The lines from the start of the data up to and including the one with "post : List" should be returned exactly, and nothing else.

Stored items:
++++

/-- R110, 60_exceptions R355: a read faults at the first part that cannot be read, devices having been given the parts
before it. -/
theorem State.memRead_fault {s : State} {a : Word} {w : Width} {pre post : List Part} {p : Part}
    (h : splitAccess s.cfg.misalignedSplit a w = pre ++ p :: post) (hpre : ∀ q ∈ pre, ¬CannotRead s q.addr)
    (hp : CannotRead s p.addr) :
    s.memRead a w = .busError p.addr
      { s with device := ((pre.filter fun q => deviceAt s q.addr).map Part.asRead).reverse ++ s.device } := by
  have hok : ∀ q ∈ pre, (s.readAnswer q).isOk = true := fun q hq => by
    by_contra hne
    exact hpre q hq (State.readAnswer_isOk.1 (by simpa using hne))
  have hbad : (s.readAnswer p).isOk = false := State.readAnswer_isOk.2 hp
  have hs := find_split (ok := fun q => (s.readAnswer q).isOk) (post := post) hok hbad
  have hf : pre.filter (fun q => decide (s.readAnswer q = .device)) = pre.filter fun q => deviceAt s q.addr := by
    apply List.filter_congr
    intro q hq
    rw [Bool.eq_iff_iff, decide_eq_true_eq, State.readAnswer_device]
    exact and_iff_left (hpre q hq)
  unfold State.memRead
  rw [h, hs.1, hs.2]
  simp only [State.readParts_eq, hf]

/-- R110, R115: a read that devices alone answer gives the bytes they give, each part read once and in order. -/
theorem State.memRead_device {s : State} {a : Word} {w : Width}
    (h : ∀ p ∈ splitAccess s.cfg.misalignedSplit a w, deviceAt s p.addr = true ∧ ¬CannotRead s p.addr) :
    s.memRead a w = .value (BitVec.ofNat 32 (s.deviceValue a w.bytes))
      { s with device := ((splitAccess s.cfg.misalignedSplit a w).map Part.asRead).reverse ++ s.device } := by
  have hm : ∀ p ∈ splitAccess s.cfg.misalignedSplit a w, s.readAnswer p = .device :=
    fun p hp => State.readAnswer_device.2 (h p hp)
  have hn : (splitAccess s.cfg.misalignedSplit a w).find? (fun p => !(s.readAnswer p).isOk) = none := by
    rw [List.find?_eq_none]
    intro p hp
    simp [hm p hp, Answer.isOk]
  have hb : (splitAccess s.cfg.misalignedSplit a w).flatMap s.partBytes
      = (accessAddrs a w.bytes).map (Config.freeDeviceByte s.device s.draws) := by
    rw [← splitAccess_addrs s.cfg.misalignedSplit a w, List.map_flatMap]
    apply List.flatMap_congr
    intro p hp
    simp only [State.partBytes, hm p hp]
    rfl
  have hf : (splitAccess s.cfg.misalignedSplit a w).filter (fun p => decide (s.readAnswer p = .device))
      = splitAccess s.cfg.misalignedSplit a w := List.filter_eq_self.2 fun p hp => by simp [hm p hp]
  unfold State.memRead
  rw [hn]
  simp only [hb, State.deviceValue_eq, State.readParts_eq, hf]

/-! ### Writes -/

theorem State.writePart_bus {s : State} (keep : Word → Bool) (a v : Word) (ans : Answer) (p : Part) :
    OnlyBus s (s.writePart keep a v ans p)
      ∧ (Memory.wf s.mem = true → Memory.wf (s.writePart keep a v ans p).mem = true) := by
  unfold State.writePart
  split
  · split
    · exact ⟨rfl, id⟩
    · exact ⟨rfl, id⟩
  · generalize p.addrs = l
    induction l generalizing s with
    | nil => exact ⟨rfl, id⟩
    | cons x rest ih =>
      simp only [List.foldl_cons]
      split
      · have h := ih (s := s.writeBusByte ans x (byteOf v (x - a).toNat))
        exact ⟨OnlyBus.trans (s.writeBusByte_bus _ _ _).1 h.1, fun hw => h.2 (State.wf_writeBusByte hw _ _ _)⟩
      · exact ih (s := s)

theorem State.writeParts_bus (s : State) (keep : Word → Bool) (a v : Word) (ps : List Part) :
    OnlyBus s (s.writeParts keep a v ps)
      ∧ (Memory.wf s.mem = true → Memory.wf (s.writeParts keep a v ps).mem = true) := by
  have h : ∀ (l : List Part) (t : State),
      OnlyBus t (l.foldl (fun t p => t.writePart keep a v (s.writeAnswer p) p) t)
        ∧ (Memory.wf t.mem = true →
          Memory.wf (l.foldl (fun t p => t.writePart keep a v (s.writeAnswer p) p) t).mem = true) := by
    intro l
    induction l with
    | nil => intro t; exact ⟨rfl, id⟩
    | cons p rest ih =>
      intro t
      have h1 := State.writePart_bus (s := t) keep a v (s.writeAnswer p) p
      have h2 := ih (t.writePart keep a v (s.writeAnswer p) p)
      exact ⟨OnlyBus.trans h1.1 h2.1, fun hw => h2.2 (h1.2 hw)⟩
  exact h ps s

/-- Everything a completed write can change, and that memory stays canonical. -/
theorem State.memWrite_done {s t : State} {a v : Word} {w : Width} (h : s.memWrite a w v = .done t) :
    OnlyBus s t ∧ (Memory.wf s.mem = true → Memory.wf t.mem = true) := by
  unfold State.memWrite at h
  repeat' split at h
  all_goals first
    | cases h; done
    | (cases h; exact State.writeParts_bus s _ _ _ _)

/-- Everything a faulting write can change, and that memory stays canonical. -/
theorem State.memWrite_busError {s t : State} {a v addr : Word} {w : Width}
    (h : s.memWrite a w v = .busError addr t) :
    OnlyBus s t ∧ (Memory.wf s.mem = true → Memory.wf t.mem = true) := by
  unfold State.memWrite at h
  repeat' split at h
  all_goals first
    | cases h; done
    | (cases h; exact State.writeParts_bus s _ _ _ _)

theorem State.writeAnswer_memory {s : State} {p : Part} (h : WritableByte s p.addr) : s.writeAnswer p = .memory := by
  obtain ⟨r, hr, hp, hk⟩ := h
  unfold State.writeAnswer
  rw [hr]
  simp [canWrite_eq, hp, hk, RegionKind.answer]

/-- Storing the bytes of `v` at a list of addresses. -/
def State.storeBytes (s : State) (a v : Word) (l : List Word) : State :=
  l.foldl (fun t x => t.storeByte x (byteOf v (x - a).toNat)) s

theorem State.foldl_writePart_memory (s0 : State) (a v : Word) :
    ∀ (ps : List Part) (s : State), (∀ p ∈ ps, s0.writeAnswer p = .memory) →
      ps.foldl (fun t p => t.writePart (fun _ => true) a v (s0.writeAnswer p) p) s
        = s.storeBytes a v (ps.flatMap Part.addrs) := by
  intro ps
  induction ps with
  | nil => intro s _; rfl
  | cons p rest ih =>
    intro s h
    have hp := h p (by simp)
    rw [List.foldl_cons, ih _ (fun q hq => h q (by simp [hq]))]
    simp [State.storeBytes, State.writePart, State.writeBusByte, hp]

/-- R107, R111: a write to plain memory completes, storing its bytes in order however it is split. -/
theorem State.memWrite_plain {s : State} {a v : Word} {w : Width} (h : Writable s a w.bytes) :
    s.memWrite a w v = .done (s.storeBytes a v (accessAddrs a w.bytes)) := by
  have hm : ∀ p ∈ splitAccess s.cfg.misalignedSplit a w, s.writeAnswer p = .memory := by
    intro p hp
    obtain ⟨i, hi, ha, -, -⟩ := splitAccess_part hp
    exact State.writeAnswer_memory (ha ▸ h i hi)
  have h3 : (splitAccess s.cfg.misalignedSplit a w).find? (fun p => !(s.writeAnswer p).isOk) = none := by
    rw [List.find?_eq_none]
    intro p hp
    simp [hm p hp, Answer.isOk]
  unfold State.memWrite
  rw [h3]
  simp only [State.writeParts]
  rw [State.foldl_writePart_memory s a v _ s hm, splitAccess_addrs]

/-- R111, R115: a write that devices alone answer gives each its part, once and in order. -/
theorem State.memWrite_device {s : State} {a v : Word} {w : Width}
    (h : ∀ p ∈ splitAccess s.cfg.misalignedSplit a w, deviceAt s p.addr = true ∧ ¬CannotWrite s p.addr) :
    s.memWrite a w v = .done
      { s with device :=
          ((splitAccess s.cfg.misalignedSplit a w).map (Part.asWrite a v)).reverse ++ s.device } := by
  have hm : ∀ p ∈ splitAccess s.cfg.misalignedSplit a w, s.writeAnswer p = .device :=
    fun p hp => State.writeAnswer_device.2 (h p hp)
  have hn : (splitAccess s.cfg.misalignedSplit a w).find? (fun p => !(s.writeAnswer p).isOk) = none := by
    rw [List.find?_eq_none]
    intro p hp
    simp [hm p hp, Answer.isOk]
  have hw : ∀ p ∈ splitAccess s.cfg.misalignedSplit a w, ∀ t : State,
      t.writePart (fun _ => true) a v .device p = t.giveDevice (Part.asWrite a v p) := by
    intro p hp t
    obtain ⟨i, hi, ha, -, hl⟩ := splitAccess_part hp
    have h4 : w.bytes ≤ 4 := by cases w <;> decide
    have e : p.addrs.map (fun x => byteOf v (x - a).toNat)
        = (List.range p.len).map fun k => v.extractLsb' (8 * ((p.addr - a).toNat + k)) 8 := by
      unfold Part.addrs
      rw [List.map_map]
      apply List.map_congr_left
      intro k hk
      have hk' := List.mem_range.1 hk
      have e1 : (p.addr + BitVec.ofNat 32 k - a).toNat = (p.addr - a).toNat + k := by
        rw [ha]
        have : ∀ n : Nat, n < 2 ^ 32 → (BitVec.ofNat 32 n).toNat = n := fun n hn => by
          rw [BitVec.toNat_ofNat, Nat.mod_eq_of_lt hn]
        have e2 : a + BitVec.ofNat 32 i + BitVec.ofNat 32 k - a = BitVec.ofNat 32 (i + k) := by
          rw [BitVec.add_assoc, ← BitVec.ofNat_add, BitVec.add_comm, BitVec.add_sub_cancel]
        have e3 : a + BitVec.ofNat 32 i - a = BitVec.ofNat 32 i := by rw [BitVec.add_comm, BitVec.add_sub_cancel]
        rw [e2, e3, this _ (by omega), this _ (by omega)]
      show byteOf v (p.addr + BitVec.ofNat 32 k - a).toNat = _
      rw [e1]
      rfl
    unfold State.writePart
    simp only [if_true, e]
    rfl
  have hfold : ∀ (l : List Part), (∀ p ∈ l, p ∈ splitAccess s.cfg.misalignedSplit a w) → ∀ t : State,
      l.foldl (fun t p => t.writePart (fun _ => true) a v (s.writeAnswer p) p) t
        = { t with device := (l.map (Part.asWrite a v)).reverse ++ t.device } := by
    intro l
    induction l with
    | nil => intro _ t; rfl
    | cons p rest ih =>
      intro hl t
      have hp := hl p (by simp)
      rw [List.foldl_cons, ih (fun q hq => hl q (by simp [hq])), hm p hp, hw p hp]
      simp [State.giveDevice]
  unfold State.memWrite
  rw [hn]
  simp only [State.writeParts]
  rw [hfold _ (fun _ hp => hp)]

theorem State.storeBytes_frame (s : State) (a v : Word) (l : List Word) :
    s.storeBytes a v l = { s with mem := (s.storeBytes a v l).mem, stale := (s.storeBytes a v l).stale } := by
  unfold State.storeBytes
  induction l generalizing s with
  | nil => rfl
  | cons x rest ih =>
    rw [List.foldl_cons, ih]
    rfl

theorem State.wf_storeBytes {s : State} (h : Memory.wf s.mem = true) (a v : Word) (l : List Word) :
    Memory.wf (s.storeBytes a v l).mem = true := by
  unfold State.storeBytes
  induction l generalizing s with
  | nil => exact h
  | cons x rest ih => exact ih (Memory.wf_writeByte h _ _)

++++

● Response below
/-- R110, 60_exceptions R355: a read faults at the first part that cannot be read, devices having been given the parts
before it. -/
theorem State.memRead_fault {s : State} {a : Word} {w : Width} {pre post : List Part} {p : Part}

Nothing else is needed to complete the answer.